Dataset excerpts
▬▬▬

-- ==== Sys2Proof/Certificates/Slice0/Obligations.lean ====
section
/-! DEFINITION. The statements about the LQ8: what each instruction does where it completes, what it leaves alone, the
encodings, the invariant. Where a clause rests on a choice of the model, its docstring names the log entry. -/

open Sys2Proof Sys2Proof.Machine

namespace Sys2Proof.Claims

/-! ### What the tables of the rules say of one word

Each table names its instructions one by one; an instruction outside it has no entry. -/

/-- The results of the CTL words that only compute, from the CTL's registers at issue: ring bits, words, what lands when
(R157, R161-R165, R168, R173). -/
def ctlResult : Instr → Option (Ring × Nat × (Ctl → List (Nat × Land)))
  | .add h rd ra rb => some (h, 1, fun c => putS 1 rd (c.rS ra + c.rS rb))
  | .sub h rd ra rb => some (h, 1, fun c => putS 1 rd (c.rS ra - c.rS rb))
  | .min h rd ra rb => some (h, 1, fun c => putS 1 rd (if (c.rS ra).toInt ≤ (c.rS rb).toInt then c.rS ra else c.rS rb))
  | .max h rd ra rb => some (h, 1, fun c => putS 1 rd (if (c.rS rb).toInt ≤ (c.rS ra).toInt then c.rS ra else c.rS rb))
  | .minz h rd ra rb => some (h, 1, fun c => putS 1 rd (if (c.rS ra).toNat ≤ (c.rS rb).toNat then c.rS ra else c.rS rb))
  | .maxz h rd ra rb => some (h, 1, fun c => putS 1 rd (if (c.rS rb).toNat ≤ (c.rS ra).toNat then c.rS ra else c.rS rb))
  | .adda h rd ra rb k => some (h, 1, fun c => putS 1 rd (c.rS ra + c.rS rb * BitVec.ofNat 32 (2 ^ k.toNat)))
  | .mul h rd ra rb => some (h, 1, fun c => putS 3 rd (BitVec.ofInt 32 ((c.rS ra).toInt * (c.rS rb).toInt)))
  | .mulh h rd ra rb => some (h, 1, fun c => putS 3 rd (BitVec.ofInt 32 ((c.rS ra).toInt * (c.rS rb).toInt / 2 ^ 32)))
  | .mulhz h rd ra rb => some (h, 1, fun c => putS 3 rd (BitVec.ofNat 32 ((c.rS ra).toNat * (c.rS rb).toNat / 2 ^ 32)))
  | .and h rd ra rb => some (h, 1, fun c => putS 1 rd (c.rS ra &&& c.rS rb))
  | .or h rd ra rb => some (h, 1, fun c => putS 1 rd (c.rS ra ||| c.rS rb))
  | .xor h rd ra rb => some (h, 1, fun c => putS 1 rd (c.rS ra ^^^ c.rS rb))
  | .shl h rd ra rb => some (h, 1, fun c => putS 1 rd (BitVec.ofNat 32 ((c.rS ra).toNat * 2 ^ ((c.rS rb).toNat % 64))))
  | .shr h rd ra rb => some (h, 1, fun c => putS 1 rd (BitVec.ofNat 32 ((c.rS ra).toNat / 2 ^ ((c.rS rb).toNat % 64))))
  | .sar h rd ra rb => some (h, 1, fun c => putS 1 rd (BitVec.ofInt 32 ((c.rS ra).toInt / 2 ^ ((c.rS rb).toNat % 64))))
  | .addi h rd ra imm => some (h, 1, fun c => putS 1 rd (c.rS ra + imm.signExtend 32))
  | .andi h rd ra imm => some (h, 1, fun c => putS 1 rd (c.rS ra &&& imm.setWidth 32))
  | .ori h rd ra imm => some (h, 1, fun c => putS 1 rd (c.rS ra ||| imm.setWidth 32))
  | .xori h rd ra imm => some (h, 1, fun c => putS 1 rd (c.rS ra ^^^ imm.setWidth 32))
  | .shli h rd ra imm => some (h, 1, fun c => putS 1 rd (BitVec.ofNat 32 ((c.rS ra).toNat * 2 ^ imm.toNat)))
  | .shri h rd ra imm => some (h, 1, fun c => putS 1 rd (BitVec.ofNat 32 ((c.rS ra).toNat / 2 ^ imm.toNat)))
  | .sari h rd ra imm => some (h, 1, fun c => putS 1 rd (BitVec.ofInt 32 ((c.rS ra).toInt / 2 ^ imm.toNat)))
  | .clz h rd ra => some (h, 1, fun c => putS 1 rd (BitVec.ofNat 32 (32 - (c.rS ra).toNat.size)))
  | .popc h rd ra => some (h, 1, fun c => putS 1 rd (BitVec.ofNat 32 ((List.range 32).filter fun i => (c.rS ra).getLsbD i).length))
  | .mov h rd ra => some (h, 1, fun c => putS 1 rd (c.rS ra))
  | .bfx h rd ra rb => some (h, 1, fun c =>
      let pos := (c.rS rb).toNat % 32
      let we := min ((c.rS rb).toNat / 256 % 32 + 1) (32 - pos)
      putS 1 rd (BitVec.ofNat 32 ((c.rS ra).toNat / 2 ^ pos % 2 ^ we)))
  | .bfi h rd ra rb => some (h, 1, fun c =>
      let pos := (c.rS rb).toNat % 32
      let we := min ((c.rS rb).toNat / 256 % 32 + 1) (32 - pos)
      let ones : Word := BitVec.ofNat 32 (2 ^ we - 1)
      putS 1 rd ((c.rS rd &&& ~~~(ones <<< pos)) ||| ((c.rS ra &&& ones) <<< pos)))
  | .sel h rd ra rb neg p => some (h, 2, fun c => putS 1 rd (if c.rP p = !neg then c.rS ra else c.rS rb))
  | .li h rd imm => some (h, 2, fun _ => putS 1 rd imm)
  | .lih h rd imm => some (h, 2, fun c =>
      if rd = 0 then [(1, .alu (imm ++ 0#32))] else [(1, .sreg (rd + 1) imm), (1, .alu (imm ++ c.rS rd))])
  | .movl h rd => some (h, 1, fun c => putS 1 rd (c.alu.extractLsb' 0 32))
  | .movlHi h rd => some (h, 1, fun c => putS 1 rd (c.alu.extractLsb' 32 32))
  | .movlD h rd => some (h, 1, fun c => putD 1 rd c.alu)
  | .movlLnk h rd => some (h, 1, fun c => putS 1 rd ((c.rT 7).addr.setWidth 32))
  | .cmpEq h pd ra rb => some (h, 1, fun c => putP 1 pd (decide (c.rS ra = c.rS rb)))
  | .cmpNe h pd ra rb => some (h, 1, fun c => putP 1 pd (decide (c.rS ra ≠ c.rS rb)))
  | .cmpLt h pd ra rb => some (h, 1, fun c => putP 1 pd (decide ((c.rS ra).toInt < (c.rS rb).toInt)))
  | .cmpGe h pd ra rb => some (h, 1, fun c => putP 1 pd (decide ((c.rS rb).toInt ≤ (c.rS ra).toInt)))
  | .cmpLtz h pd ra rb => some (h, 1, fun c => putP 1 pd (decide ((c.rS ra).toNat < (c.rS rb).toNat)))
  | .cmpGez h pd ra rb => some (h, 1, fun c => putP 1 pd (decide ((c.rS rb).toNat ≤ (c.rS ra).toNat)))
  | .cmpiEq h pd ra imm => some (h, 1, fun c => putP 1 pd (decide (c.rS ra = imm.signExtend 32)))
  | .cmpiNe h pd ra imm => some (h, 1, fun c => putP 1 pd (decide (c.rS ra ≠ imm.signExtend 32)))
  | .cmpiLt h pd ra imm => some (h, 1, fun c => putP 1 pd (decide ((c.rS ra).toInt < imm.toInt)))
  | .cmpiGe h pd ra imm => some (h, 1, fun c => putP 1 pd (decide (imm.toInt ≤ (c.rS ra).toInt)))
  | .cmpiLtz h pd ra imm => some (h, 1, fun c => putP 1 pd (decide ((c.rS ra).toNat < imm.toNat)))
  | .cmpiGez h pd ra imm => some (h, 1, fun c => putP 1 pd (decide (imm.toNat ≤ (c.rS ra).toNat)))
  | .pand h pd pa pb => some (h, 1, fun c => putP 1 pd (c.rP pa && c.rP pb))
  | .por h pd pa pb => some (h, 1, fun c => putP 1 pd (c.rP pa || c.rP pb))
  | .pxor h pd pa pb => some (h, 1, fun c => putP 1 pd (c.rP pa ^^ c.rP pb))
  | .lpidx h rd lv => some (h, 1, fun c => putS 1 rd ((c.rL lv).index.setWidth 32))
  | _ => none

end Sys2Proof.Claims

open Sys2Proof.Claims

/-- The CTL words of R161 to R165, R173 and MOVL issue on a tile and on a firmware core, and leave exactly the results
the rules give: the next state is the state in which the word has issued, with those landings and nothing else. -/
def Sys2Proof.Claims.CtlResults : Prop :=
  ∀ (i : Instr) (h : Ring) (len : Nat) (f : Ctl → List (Nat × Land)) (s : State), ctlResult i = some (h, len, f) →
    (∀ t, Ready s t .ctl h .cx → exec i s = .next (s.issued t .ctl h len (Eff.of (f (s.tile t).ctl))))
    ∧ (∀ d, FwcReady s d → h = Ring.none → exec i s = .next (s.fwcIssue d len (Eff.of (f (s.fwc d).ctl))))

/-- Quotient and remainder of DIVS and DIVZ (R162). -/
def Sys2Proof.Claims.quotients (signed : Bool) (a b : Word) : Word × Word :=
  if b = 0 then (0xFFFFFFFF, a)
  else if signed then (BitVec.ofInt 32 (a.toInt.tdiv b.toInt), BitVec.ofInt 32 (a.toInt.tmod b.toInt))
  else (BitVec.ofNat 32 (a.toNat / b.toNat), BitVec.ofNat 32 (a.toNat % b.toNat))

/-- DIVS and DIVZ on a tile and on a firmware core (R158, R162, R287): once the divider is free they issue, the quotient lands
in rd after 18 cycles and the latch takes remainder and quotient; before, they wait. -/
def Sys2Proof.Claims.Divides : Prop :=
  ∀ (i : Instr) (h : Ring) (rd ra rb : SReg) (signed : Bool) (s : State),
    (i = .divs h rd ra rb ∧ signed = true ∨ i = .divz h rd ra rb ∧ signed = false) →
    let lands (c : Ctl) : Eff :=
      let r := quotients signed (c.rS ra) (c.rS rb)
      Eff.of [(18, .sreg rd r.1), (18, .alu (r.2 ++ r.1))]
    (∀ t, Ready s t .ctl h .cx →
      let x := s.tile t
      (x.ctl.divFree ≤ x.cyc → exec i s = .next ((s.modTile t fun y =>
        { y with ctl := { y.ctl with divFree := x.cyc + 18 } }).issued t .ctl h 1 (lands x.ctl)))
      ∧ (x.cyc < x.ctl.divFree → exec i s = .next (s.unguard t)))
    ∧ (∀ d, FwcReady s d → h = Ring.none →
      let f := s.fwc d
      (f.ctl.divFree ≤ f.cyc → exec i s = .next ((s.modFwc d fun g =>
        { g with ctl := { g.ctl with divFree := f.cyc + 18 } }).fwcIssue d 1 (lands f.ctl)))
      ∧ (f.cyc < f.ctl.divFree → exec i s = .next (s.fwcUnguard d)))

/-- The CTL words that only compute, and division (R157, R158, R161-R165, R168, R173). -/
def Obligations.ComputeWords : Prop := Sys2Proof.Claims.CtlResults ∧ Sys2Proof.Claims.Divides

/-! ### Targets, transfers, loops (R44, R56-R58, R166-R173) -/

/-- The decision FIFO of a tile has room (R44). -/
abbrev Sys2Proof.Claims.DecisionRoom (x : Tile) : Prop := x.sync.decs.length < (x.stop.wcfg.extractLsb' 11 5).toNat + 1

/-- The cycles to the CTL's next word after a taken transfer (R170). -/
def Sys2Proof.Claims.transferDelay (b : Buf) (cycle : Nat) : Nat :=
  match b with
  | .filled => 1
  | .filling full => max 1 (full - cycle)
  | .empty => 9

/-- The state in which a refetch of an empty buffer is counted (R57, R380). -/
def Sys2Proof.Claims.refetched (s : State) (t : Nat) (b : Buf) : State :=
  if b = .empty then s.modTile t fun x => x.bump 0x08 1 else s

/-- PREP and PREPS (R166): the named target lands a cycle later with the address the rule gives, prepared, its buffer
filling; no latch is written. -/
def Sys2Proof.Claims.PreparedTargets : Prop :=
  ∀ (h : Ring) (k : TReg) (off : BitVec 16) (ra : SReg) (s : State),
    (∀ t, Ready s t .ctl h .cx →
      let x := s.tile t
      exec (.prep h k off) s = .next (s.issued t .ctl h 1
        (Eff.of [(1, .target k (BitVec.ofInt 15 ((x.pctl.pc : Int) + off.toInt)) (x.cyc + 8))]))
      ∧ exec (.preps h k ra) s = .next (s.issued t .ctl h 1
        (Eff.of [(1, .target k (BitVec.ofNat 15 (x.ctl.rS ra).toNat) (x.cyc + 8))])))
    ∧ (∀ d, FwcReady s d → h = Ring.none →
      let f := s.fwc d
      exec (.prep h k off) s = .next (s.fwcIssue d 1
        (Eff.of [(1, .target k (BitVec.ofInt 15 ((f.pc : Int) + off.toInt)) (f.cyc + 8))]))
      ∧ exec (.preps h k ra) s = .next (s.fwcIssue d 1
        (Eff.of [(1, .target k (BitVec.ofNat 15 (f.ctl.rS ra).toNat) (f.cyc + 8))])))

/-- XFER and XFERN on a tile (R44, R167, R170): taken through a prepared target, not taken, taken through an unprepared
one (a trap, and no decision), and with a full decision FIFO (nothing issues). -/
def Sys2Proof.Claims.Transfers : Prop :=
  ∀ (h : Ring) (k : TReg) (p : PReg) (s : State) (t : Nat), Ready s t .ctl h .cx →
    let x := s.tile t
    let tg := x.ctl.rT k
    let go (next delay : Nat) (s : State) : State := s.issued t .ctl h 1 ⟨[], 1, 1, some (next, delay), 0⟩
    (∀ i, i = Instr.xfer h k p ∧ x.ctl.rP p = true ∨ i = Instr.xfern h k p ∧ x.ctl.rP p = false →
      (DecisionRoom x → tg.prpd = true →
        exec i s = .next (go tg.addr.toNat (transferDelay tg.buf x.cyc) (refetched s t tg.buf)))
      ∧ (DecisionRoom x → tg.prpd = false → exec i s = .next (s.trapWord t .ctl 0x03 (k.setWidth 64)))
      ∧ (¬DecisionRoom x → exec i s = .next (s.unguard t)))
    ∧ (∀ i, i = Instr.xfer h k p ∧ x.ctl.rP p = false ∨ i = Instr.xfern h k p ∧ x.ctl.rP p = true →
      (DecisionRoom x → exec i s = .next (go (x.pctl.pc + 1) 1 s)) ∧ (¬DecisionRoom x → exec i s = .next (s.unguard t)))

/-- XFER and XFERN on a firmware core, which has no decision FIFO (R287). -/
def Sys2Proof.Claims.FirmwareTransfers : Prop :=
  ∀ (k : TReg) (p : PReg) (s : State) (d : Nat), FwcReady s d →
    let f := s.fwc d
    let tg := f.ctl.rT k
    let go (next delay : Nat) : State := s.fwcIssue d 1 ⟨[], 1, 1, some (next, delay), 0⟩
    (∀ i, i = Instr.xfer Ring.none k p ∧ f.ctl.rP p = true ∨ i = Instr.xfern Ring.none k p ∧ f.ctl.rP p = false →
      (tg.prpd = true → exec i s = .next (go tg.addr.toNat (transferDelay tg.buf f.cyc)))
      ∧ (tg.prpd = false → exec i s = .next (s.exception d 0x03 (k.setWidth 64) (State.fwcHead f))))
    ∧ (∀ i, i = Instr.xfer Ring.none k p ∧ f.ctl.rP p = false ∨ i = Instr.xfern Ring.none k p ∧ f.ctl.rP p = true →
      exec i s = .next (go (f.pc + 1) 1))

/-- CALL on a tile and on a firmware core (R168, R287): through a prepared target, t7 takes the word after the call; through an
unprepared one it traps; with a full decision FIFO a tile's CALL waits. -/
def Sys2Proof.Claims.Calls : Prop :=
  ∀ (h : Ring) (k : TReg) (s : State),
    (∀ t, Ready s t .ctl h .cx →
      let x := s.tile t
      let tg := x.ctl.rT k
      (DecisionRoom x → tg.prpd = true → exec (.call h k) s = .next ((refetched s t tg.buf).issued t .ctl h 1
          ⟨[(1, .target 7 (BitVec.ofNat 15 (x.pctl.pc + 1)) (x.cyc + 8))], 1, 1,
            some (tg.addr.toNat, transferDelay tg.buf x.cyc), 0⟩))
      ∧ (DecisionRoom x → tg.prpd = false → exec (.call h k) s = .next (s.trapWord t .ctl 0x03 (k.setWidth 64)))
      ∧ (¬DecisionRoom x → exec (.call h k) s = .next (s.unguard t)))
    ∧ (∀ d, FwcReady s d → h = Ring.none →
      let f := s.fwc d
      let tg := f.ctl.rT k
      (tg.prpd = true → exec (.call h k) s = .next (s.fwcIssue d 1
          ⟨[(1, .target 7 (BitVec.ofNat 15 (f.pc + 1)) (f.cyc + 8))], 1, 1,
            some (tg.addr.toNat, transferDelay tg.buf f.cyc), 0⟩))
      ∧ (tg.prpd = false → exec (.call h k) s = .next (s.exception d 0x03 (k.setWidth 64) (State.fwcHead f))))

/-- XFER, XFERN and CALL on a tile and on a firmware core (R44, R167, R168, R170, R287). -/
def Obligations.TransferWords : Prop := Sys2Proof.Claims.Transfers ∧ Sys2Proof.Claims.FirmwareTransfers ∧ Sys2Proof.Claims.Calls

/-- The targets of `c` with those buffers empty that `k` names, all of them where it names none. -/
def Sys2Proof.Claims.BuffersEmptied (k : Option TReg) (c c' : Ctl) : Prop :=
  (∀ j, (c'.rT j).addr = (c.rT j).addr ∧ (c'.rT j).prpd = (c.rT j).prpd
    ∧ (c'.rT j).buf = if k = none ∨ k = some j then .empty else (c.rT j).buf)
  ∧ (∀ r, c'.rS r = c.rS r) ∧ (∀ p, c'.rP p = c.rP p) ∧ (∀ l, c'.rL l = c.rL l) ∧ c'.alu = c.alu

/-- CINV and CINVA on a tile and on a firmware core (R169, R287): the buffers named are empty, and no target's address or
prepared bit changes. -/
def Sys2Proof.Claims.BufferInvalidates : Prop :=
  ∀ (i : Instr) (h : Ring) (j : TReg) (k : Option TReg) (s : State),
    (i = .cinv h j ∧ k = some j ∨ i = .cinva h ∧ k = none) →
    (∀ t, Ready s t .ctl h .cx → ∃ a : State, exec i s = .next (a.issued t .ctl h 1 Eff.nil)
      ∧ OnlyTile t s a ∧ BuffersEmptied k (s.tile t).ctl (a.tile t).ctl)
    ∧ (∀ d, FwcReady s d → h = Ring.none → ∃ a : State, exec i s = .next (a.fwcIssue d 1 Eff.nil)
      ∧ a.tiles = s.tiles ∧ a.mem = s.mem ∧ (∀ e, e ≠ d → a.die e = s.die e) ∧ (a.fwc d).sram = (s.fwc d).sram
      ∧ BuffersEmptied k (s.fwc d).ctl (a.fwc d).ctl)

▬▬▬

TASK GOAL
Count every line of the records above in which the string "Obligations" appears. The number alone is to be given.

RESULT OF THIS TASK
3